### Task objective
Somewhere below is a line with "def Node.almRec (n" and, later, a line with "def ptOnDly (r"; repeat those two lines and all the lines between them, exactly as they are.

### Entries provided
-- ==== Sys2Proof/Machine/Alarm.lean ====
section
/-! DEFINITION. Alarm points, groups, watch calls, patrol timer and alarm log (spec/14 R379 to R404; R79 rows 0x0B, 0x0C). -/

namespace Sys2Proof.Machine
open Sys2Proof

/-! ### Records (R379, R390, R393, R394) -/

def tenMs : Nat := 2500000

def Node.almRecs (n : Node) : List Bytes := n.recs 0x0B 1
def Node.almRec (n : Node) (i : Nat) : Bytes := (n.dense 0x0B 1 i).getD []

def ptSrc (r : Bytes) : Nat := u16 r 0
def ptRef (r : Bytes) : Nat := u16 r 2
def ptCond (r : Bytes) : Nat := u8 r 4 % 16
def ptOpt (r : Bytes) : Nat := u8 r 4 / 16
def ptText (r : Bytes) : Nat := u16 r 22
def ptClass (r : Bytes) : Nat := u8 r 5 % 4
def ptOn (r : Bytes) : Bool := recBit r 6 0
def ptLatch (r : Bytes) : Bool := recBit r 6 1
def ptFirst (r : Bytes) : Bool := recBit r 6 2
def ptShelv (r : Bytes) : Bool := recBit r 6 3
def ptSupp (r : Bytes) : Bool := recBit r 6 4
def ptLim (r : Bytes) : Int := i32 r 8
def ptHys (r : Bytes) : Int := i32 r 12
def ptOnDly (r : Bytes) : Nat := u16 r 16 * tenMs
def ptOffDly (r : Bytes) : Nat := u16 r 18 * tenMs
def ptGroup (r : Bytes) : Nat := u8 r 20

/-- The point is used (R379). -/
def Node.ptUsed (n : Node) (i : Nat) : Bool := ptOn (n.almRec i)

/-- Points in use with their records, ascending. -/
def Node.points (n : Node) : List (Nat × Bytes) := n.almRecs.zipIdx.filterMap (fun (r, i) => if ptOn r then some (i, r) else none)

/-- Group records; one default group where there are none (R390). -/
def Node.groupRecs (n : Node) : List Bytes :=
  match n.ld.img with
  | some g => let rs := g.recs 0x0C 2; if rs.isEmpty then [List.replicate 16 0#8] else rs
  | none => []

def Node.groupRec (n : Node) (g : Nat) : Bytes := (n.groupRecs[g]?).getD []
def Node.groupUsed (n : Node) (g : Nat) : Bool := decide (g < n.groupRecs.length)

/-- Alarm globals, with the defaults of R393. -/
def Node.almGlob (n : Node) : Bytes :=
  match n.recs 0x0C 1 with
  | r :: _ => r
  | [] => leBytes 2 120 ++ leBytes 2 120 ++ leBytes 2 1620 ++ leBytes 2 180 ++ leBytes 2 0 ++ [0xFF#8]

def Node.t1 (n : Node) : Nat := u16 n.almGlob 0 * secPer
def Node.t2 (n : Node) : Nat := u16 n.almGlob 2 * secPer
def Node.patrolT (n : Node) : Nat := u16 n.almGlob 4 * secPer
def Node.prewarnT (n : Node) : Nat := u16 n.almGlob 6 * secPer
def Node.recallT (n : Node) : Nat := u16 n.almGlob 8 * secPer
def Node.duty0 (n : Node) : Nat := u8 n.almGlob 10

/-- KIND of station `s`, 0 unused (R394). -/
def Node.stn (n : Node) (s : Nat) : Bytes := (n.dense 0x0C 3 s).getD []
def stnKind (r : Bytes) : Nat := u8 r 0
def stnEngineer (r : Bytes) : Nat := u8 r 1

/-- The alarm engine works (R85, R403, R450). -/
def Node.almRun (n : Node) : Bool := n.acq && n.carries

/-- It evaluates: neither of its two roles is paused or lost (R30). DESIGN CHOICE (notes/assumptions/54.md): the engine stands
as a whole while one of them is. -/
def Node.almWorks (n : Node) : Bool := n.almRun && n.roleOn 4 0 && n.roleOn 4 1

def Node.almP (n : Node) (i : Nat) : AlmPt := tget {} n.alm.pts i
def setAlmP (i : Nat) (p : AlmPt) (n : Node) : Node := { n with alm.pts := tset {} n.alm.pts i p }
def Node.almG (n : Node) (g : Nat) : AlmGrp := tget {} n.alm.grps g
def setAlmG (g : Nat) (x : AlmGrp) (n : Node) : Node := { n with alm.grps := tset {} n.alm.grps g x }

/-! ### Log (R401, R402) -/

/-- One entry of the alarm log (R401). -/
def almLog (kind idx new old cause : Nat) (w1 : Word) (n : Node) : Node :=
  let e : AlmLog := { w0 := wd (new * 2 ^ 28 + old * 2 ^ 24 + cause * 2 ^ 20 + kind * 65536 + idx % 4096), w1 := w1, time := n.now }
  let q := n.alm.head
  let wrap := q != 0 && q % 1024 == 0
  raiseIf wrap 101 { n with alm.log := tset {} n.alm.log (q % 1024) e, alm.head := q + 1, alm.logWrap := n.alm.logWrap || wrap }

/-- Number of the next transition: above every point's last one (R436). -/
def almOrder (n : Node) : Nat := n.alm.pts.foldl (fun a x => max a x.2.order) 0 + 1

/-- The point enters a state, with its log entry; entries into ACTIVE_UNACK are remembered for the next tick (R387, R401). -/
def almGo (i new cause : Nat) (w1 : Option Word) (n : Node) : Node :=
  let p := n.almP i
  let r := n.almRec i
  let v := w1.getD (valueWord (n.res (ptSrc r)))
  let ent := if new = 1 ∧ p.st ≠ 1 then n.alm.entered ++ [(i, p.st, (n.almG (ptGroup r)).fo == 0)] else n.alm.entered
  let n1 := setAlmP i { p with st := new, tick := n.scan, order := almOrder n } n
  almLog 0 i new p.st cause v { n1 with alm.entered := ent, alm.alfDue := n1.alm.alfDue ++ [(i, new)] }

def modAlmP (i : Nat) (f : AlmPt → AlmPt) (n : Node) : Node := setAlmP i (f (n.almP i)) n

/-- Delays stop (R386, R388). -/
def almNoDelay (p : AlmPt) : AlmPt := { p with onAt := none, offAt := none }

/-! ### Delays and the transitions they bring (R384, R387) -/

/-- Expiry of the on-delay that started at `start`, with COND = 1. -/
def almOnExp (i : Nat) (start : Int) (n : Node) : Node :=
  let n1 := modAlmP i (fun p => { p with onAt := none }) n
  match (n.almP i).st with
  | 0 => raise 96 (almGo i 1 0 none (modAlmP i (fun p => { p with upAt := start }) n1))
  | 3 => almGo i 1 0 none (modAlmP i (fun p => { p with upAt := start }) n1)
  | _ => n1

/-- Expiry of the off-delay with COND = 0. -/
def almOffExp (i : Nat) (n : Node) : Node :=
  let n1 := modAlmP i (fun p => { p with offAt := none }) n
  let latch := ptLatch (n.almRec i)
  match (n.almP i).st with
  | 1 => if latch then almGo i 1 1 none n1 else raise 97 (almGo i 3 1 none n1)
  | 2 => if latch then almGo i 2 1 none n1 else raise 97 (almGo i 0 1 none n1)
  | _ => n1

/-- ON_DELAY_EXPIRY at `t`, where it is due. -/
def almOnDue (i t : Nat) (n : Node) : Node :=
  let p := n.almP i
  match p.onAt with
  | some a => if n.almWorks && p.cond && decide (a + (ptOnDly (n.almRec i) : Nat) ≤ (t : Int)) then almOnExp i a n else n
  | none => n

/-- OFF_DELAY_EXPIRY at `t`, where it is due. -/
def almOffDue (i t : Nat) (n : Node) : Node :=
  let p := n.almP i
  match p.offAt with
  | some a => if n.almWorks && !p.cond && decide (a + (ptOffDly (n.almRec i) : Nat) ≤ (t : Int)) then almOffExp i n else n
  | none => n

/-- COND takes a value, evaluated on a record completed at `t`; a delay starts in the annunciation states and one of 0
expires at once (R384, R386). -/
def almCond (i : Nat) (c : Bool) (t : Nat) (n : Node) : Node :=
  let p := n.almP i
  let r := n.almRec i
  if p.cond = c then n
  else if 3 < p.st then setAlmP i { p with cond := c } n
  else if c then
    let n1 := setAlmP i { p with cond := true, offAt := none, onAt := some (t : Int) } n
    if ptOnDly r = 0 then almOnExp i t n1 else n1
  else
    let n1 := setAlmP i { p with cond := false, onAt := none, offAt := some (t : Int) } n
    if ptOffDly r = 0 then almOffExp i n1 else n1

/-- NORMAL is entered from an override state or a suppression: every delay is cancelled, and with COND = 1 the on-delay
starts now (R388). -/
def almToNormal (i cause : Nat) (w1 : Option Word) (n : Node) : Node :=
  let n1 := almGo i 0 cause w1 (modAlmP i (fun p => { almNoDelay p with suppPend := false }) n)
  if (n1.almP i).cond then
    let n2 := modAlmP i (fun p => { p with onAt := some (n1.now : Int) }) n1
    if ptOnDly (n1.almRec i) = 0 then almOnExp i n1.now n2 else n2
  else n1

### Result of the task
def Node.almRec (n : Node) (i : Nat) : Bytes := (n.dense 0x0B 1 i).getD []

def ptSrc (r : Bytes) : Nat := u16 r 0
def ptRef (r : Bytes) : Nat := u16 r 2
def ptCond (r : Bytes) : Nat := u8 r 4 % 16
def ptOpt (r : Bytes) : Nat := u8 r 4 / 16
def ptText (r : Bytes) : Nat := u16 r 22
def ptClass (r : Bytes) : Nat := u8 r 5 % 4
def ptOn (r : Bytes) : Bool := recBit r 6 0
def ptLatch (r : Bytes) : Bool := recBit r 6 1
def ptFirst (r : Bytes) : Bool := recBit r 6 2
def ptShelv (r : Bytes) : Bool := recBit r 6 3
def ptSupp (r : Bytes) : Bool := recBit r 6 4
def ptLim (r : Bytes) : Int := i32 r 8
def ptHys (r : Bytes) : Int := i32 r 12
def ptOnDly (r : Bytes) : Nat := u16 r 16 * tenMs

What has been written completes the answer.